The tool is used by instantiating a JsonbTable providing it:

  • a sqlaclehmy table description as the only positionnal argument

  • a JSON data description for each JSONB field to flatten as named arguments where the argument name is the JSONB field name and the argument value is the JSON data description.

The code below illustrates how the tool can be used to obtain a flat selectable from a data description written in a JSON file.

from sqlalchemy import create_engine, MetaData, Table
from pg_jsonb_flattener import JsonbTable

ENGINE = create_engine('some database URL')
METADATA = MetaData()
ONE_JSON_FIELD_TABLE = Table(
    'one_json_field_table', METADATA,
    Column('field_one', JSONB)
)
DATA_DESCRIPTION = json.load('path/to/data_description.json')
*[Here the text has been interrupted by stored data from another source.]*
/-- The two arms of a skip as one, with the condition R151 gives it. -/
theorem LoopRun.skip {r r' : List Byte} {out : List CanMessage} {evs : List Condition} {k : Nat}
    (h : decodeWindow r = .skipPrefix k) (hrest : LoopRun (r.drop k) out evs r') :
    LoopRun r out (skipCondition r k :: evs) r' := by
  by_cases hmarker : r[0]? = some dataMarker
  · rw [skipCondition_of_marker r k hmarker]
    exact .malformed r r' out evs k h hmarker hrest
  · rw [skipCondition_of_no_marker r k hmarker]
    exact .noise r r' out evs k h hmarker hrest

/-- From every buffer the loop has a run (R115): the one `drain` makes. -/
theorem loopRun_drain (r : Memory) : LoopRun r (drain r).messages (drain r).events (drain r).residual :=
  drain_induction (fun r d => LoopRun r d.messages d.events d.residual)
    (fun r hstop => .stop r hstop) (fun _ _ hskip ih => .skip hskip ih)
    (fun r m c hframe ih => .frame r _ _ _ m c hframe ih) r

/-- The loop has no other run. -/
theorem LoopRun.drain_eq {r r' : List Byte} {out : List CanMessage} {evs : List Condition}
    (h : LoopRun r out evs r') : drain r = { residual := r', messages := out, events := evs } := by
  induction h with
  | stop r hstop => exact drain_of_incomplete r hstop
  | noise r r' out evs k hskip hmarker _ ih =>
    rw [drain_of_skip r k hskip, Memory.trim, ih, skipCondition_of_no_marker r k hmarker, Drained.raise]
  | malformed r r' out evs p hskip hmarker _ ih =>
    rw [drain_of_skip r p hskip, Memory.trim, ih, skipCondition_of_marker r p hmarker, Drained.raise]
  | frame r r' out evs m c hframe _ ih =>
    rw [drain_of_frame r m c hframe, Memory.trim, ih, Drained.emit]

/-! ### Its bounds -/

/-- Only a window of at least 5 bytes gives a skip or a frame (41_decoder.md R91). -/
theorem five_le_length_of_decided {w : Memory} (h : decodeWindow w ≠ .incomplete) : 5 ≤ w.length :=
  Nat.le_of_not_lt fun hshort => h (Decides.short hshort).decodeWindow_eq

/-- The attempts of a run, counted by what they give: one, and at most one more for each byte past the fourth. An
attempt that goes on removes a byte and needs 5 (R115). -/
theorem drain_attempts_le (r : Memory) :
    1 ≤ (drain r).messages.length + (drain r).events.length ∧
    (drain r).messages.length + (drain r).events.length ≤ r.length - 4 + 1 := by
  refine drain_induction (fun r d => 1 ≤ d.messages.length + d.events.length ∧
    d.messages.length + d.events.length ≤ r.length - 4 + 1) ?stop ?skip ?frame r
  case stop => simp
  case skip =>
    intro r k hskip ih
    obtain ⟨hk, -⟩ := skip_progress r k hskip
    have hsize := five_le_length_of_decided (w := r) (by simp [hskip])
    rw [Memory.length_trim] at ih
    rw [Drained.raise_messages, Drained.raise_events, List.length_cons]
    omega
  case frame =>
    intro r m c hframe ih
    obtain ⟨hc, -, hsize⟩ := frame_progress r m c hframe
    rw [Memory.length_trim] at ih
    rw [Drained.emit_messages, Drained.emit_events, List.length_cons]
    omega

/-- Each message takes at least 6 bytes of the buffer (R115). -/
theorem six_mul_drain_messages_le (r : Memory) : 6 * (drain r).messages.length ≤ r.length := by
  refine drain_induction (fun r d => 6 * d.messages.length ≤ r.length) ?stop ?skip ?frame r
  case stop => simp
  case skip =>
    intro r k _ ih
    rw [Memory.length_trim] at ih
    rw [Drained.raise_messages]
    omega
  case frame =>
    intro r m c hframe ih
    obtain ⟨hc, -, hsize⟩ := frame_progress r m c hframe
    rw [Memory.length_trim] at ih
    rw [Drained.emit_messages, List.length_cons]
    omega

/-- A stalled window longer than 21 bytes, the longest frame in progress, is noise (R125). -/
theorem markerFree_of_stalled (w : Memory) (hstalled : decodeWindow w = .incomplete) (hsize : 21 < w.length) :
    markerFree w := by
  rcases incomplete_shapes w hstalled with hshort | hfree | ⟨len, header, hframe⟩
  · omega
  · exact hfree
  · have hlen := header.inRange
    omega

/-! ### What a FEED answers -/

theorem feedChunk_of_closed (chunk : List Byte) (s : State) (h : s.isOpen = false) :
    s.feedChunk chunk = .refused .feedWhileClosed :=
  if_pos h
jsonb_table = JsonbTable(ONE_JSON_FIELD_TABLE, field_one=DATA_DESCRIPTION)

flat_selectable = jsonb_table.get_query()

with engine.connect() as conn:
    result = conn.execute(flat_selectable).fetchall()
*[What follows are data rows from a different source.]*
-- ==== Sys2Proof/Machine/Ops.lean ====
section
/-! DEFINITION. The shared operations: cells of the buffers, free values, and the effects several operations have in
common. The hardware raises no exception (60_exceptions.md R125) and has no trap entry or return (R130, R131), so there
is no exception-taking operation. -/

namespace Sys2Proof.Machine

/-- The outcome of a part of a step that yields an `α`. -/
abbrev Result (α : Type) := Host.Outcome α Fault Refusal

/-- Go on after a part of a step, unless it stopped. -/
def thenDo {α β : Type} (r : Result α) (f : α → Result β) : Result β :=
  match r with
  | .next a => f a
  | .fault e => .fault e
  | .refused e => .refused e

/-! ## Buffers -/

/-- The value of a cell, or none if nothing has written it since reset (10_state.md R27). -/
def Memory.read {w : Nat} : Memory w → Nat → Option (BitVec w)
  | [], _ => none
  | c :: m, a => if c.1 = a then some c.2 else Memory.read m a

/-- Write a cell, keeping the indexes strictly rising. -/
def Memory.write {w : Nat} : Memory w → Nat → BitVec w → Memory w
  | [], a, v => [(a, v)]
  | c :: m, a, v =>
    if a < c.1 then (a, v) :: c :: m
    else if a = c.1 then (a, v) :: m
    else c :: Memory.write m a v

/-- Every index is at least `lo` and below `size`, and they strictly rise. -/
def Memory.wfFrom {w : Nat} (size : Nat) : Nat → Memory w → Bool
  | _, [] => true
  | lo, c :: m => decide (lo ≤ c.1) && decide (c.1 < size) && Memory.wfFrom size (c.1 + 1) m

/-- The canonical form of a buffer of `size` cells: indexes strictly rising and inside the space. -/
def Memory.wf {w : Nat} (size : Nat) (m : Memory w) : Bool := Memory.wfFrom size 0 m

/-! ## Free values -/

/-- A fresh `unspecified_w` (00_scope.md R7). -/
def draw (w : Nat) (s : State) : BitVec w × State :=
  (Config.freeValue w s.draws, { s with draws := s.draws + 1 })

/-- The value of a cell, or a fresh free value if nothing has written the cell since reset (10_state.md R27,
93_implementation_defined.md U12). -/
def orDraw {w : Nat} (c : Option (BitVec w)) (s : State) : BitVec w × State :=
  match c with
  | some v => (v, s)
  | none => draw w s

/-! ## Whole-cell accesses (20_memory.md R36, R37) -/

/-- `MemRead(MSG, a, 1)`. -/
def readMsg (a : Nat) (s : State) : Result (Byte × State) :=
  if a < s.cfg.msgSize then .next (orDraw (s.msg.read a) s) else .fault (.noSuchCell .msg a)

/-- `MemRead(GRP, a, 1)`. -/
def readGrp (a : Nat) (s : State) : Result (Word × State) :=
  if a < s.cfg.grpSize then .next (orDraw (s.grp.read a) s) else .fault (.noSuchCell .grp a)

/-- `MemRead(OUT, a, 1)`. -/
def readOut (a : Nat) (s : State) : Result (Byte × State) :=
  if a < s.cfg.outSize then .next (orDraw (s.out.read a) s) else .fault (.noSuchCell .out a)

/-- `MemWrite(MSG, a, 1, b)`. -/
def writeMsg (a : Nat) (b : Byte) (s : State) : Result State :=
  if a < s.cfg.msgSize then .next { s with msg := s.msg.write a b } else .fault (.noSuchCell .msg a)

/-- `MemWrite(GRP, a, 1, w)`. -/
def writeGrp (a : Nat) (w : Word) (s : State) : Result State :=
  if a < s.cfg.grpSize then .next { s with grp := s.grp.write a w } else .fault (.noSuchCell .grp a)

/-- `MemWrite(OUT, a, 1, b)`. -/
def writeOut (a : Nat) (b : Byte) (s : State) : Result State :=
  if a < s.cfg.outSize then .next { s with out := s.out.write a b } else .fault (.noSuchCell .out a)

/-! ## Shared effects -/

/-- `advance()`, the tail of every `ENC.*` step (41_group_encoder.md R81): the next block, and the turn to `PACK` after
the last one (43_sequencer_host.md R112). -/
def advance (s : State) : State :=
  { s with
    blk := s.blk + 1
    phase := if s.blk.toNat + 1 = 4 * s.pktCount.toNat then .pack else s.phase }

/-- `MPTR <- MPTR + 2` (41_group_encoder.md R84, R85). -/
def consumeChars (s : State) : State := { s with mptr := s.mptr + 2 }

/-- `SEG <- (SEG + 1) mod 16` (41_group_encoder.md R85). -/
def nextSegment (s : State) : State := { s with seg := s.seg + 1 }

/-- `FINISH()` (43_sequencer_host.md R114). -/
def finishPass (s : State) : State := { s with phase := .idle, done := true }

/-- The eleven writes of an accepted `START` (43_sequencer_host.md R111). -/
def beginPass (s : State) : State :=
  { s with
    done := false
    blk := 0#10
    seg := 0#4
    mptr := 0#10
    widx := 0#10
    pos := 31#5
    lastBit := false
    acc := 0x00#8
    nbits := 0#3
    optr := 0#12
    phase := .encode }

/-- Hand a read's result to whoever asked. -/
def giveAnswer (x : Answer) (s : State) : State := { s with answer := some x }

end Sys2Proof.Machine
end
Then, the flat_selectable variable contains a selectable expression which acts as a table where the JSONB field_one field has been replaced by several scalar typed fields whose names are build from the original JSONB field name and the path of the data in the data structure, with a double undercore as separator.

You can execute directly the flat_selectable to inspect what it contains (this is what is done in the example to get the result variable) or use it as a plain table to build more complex queries.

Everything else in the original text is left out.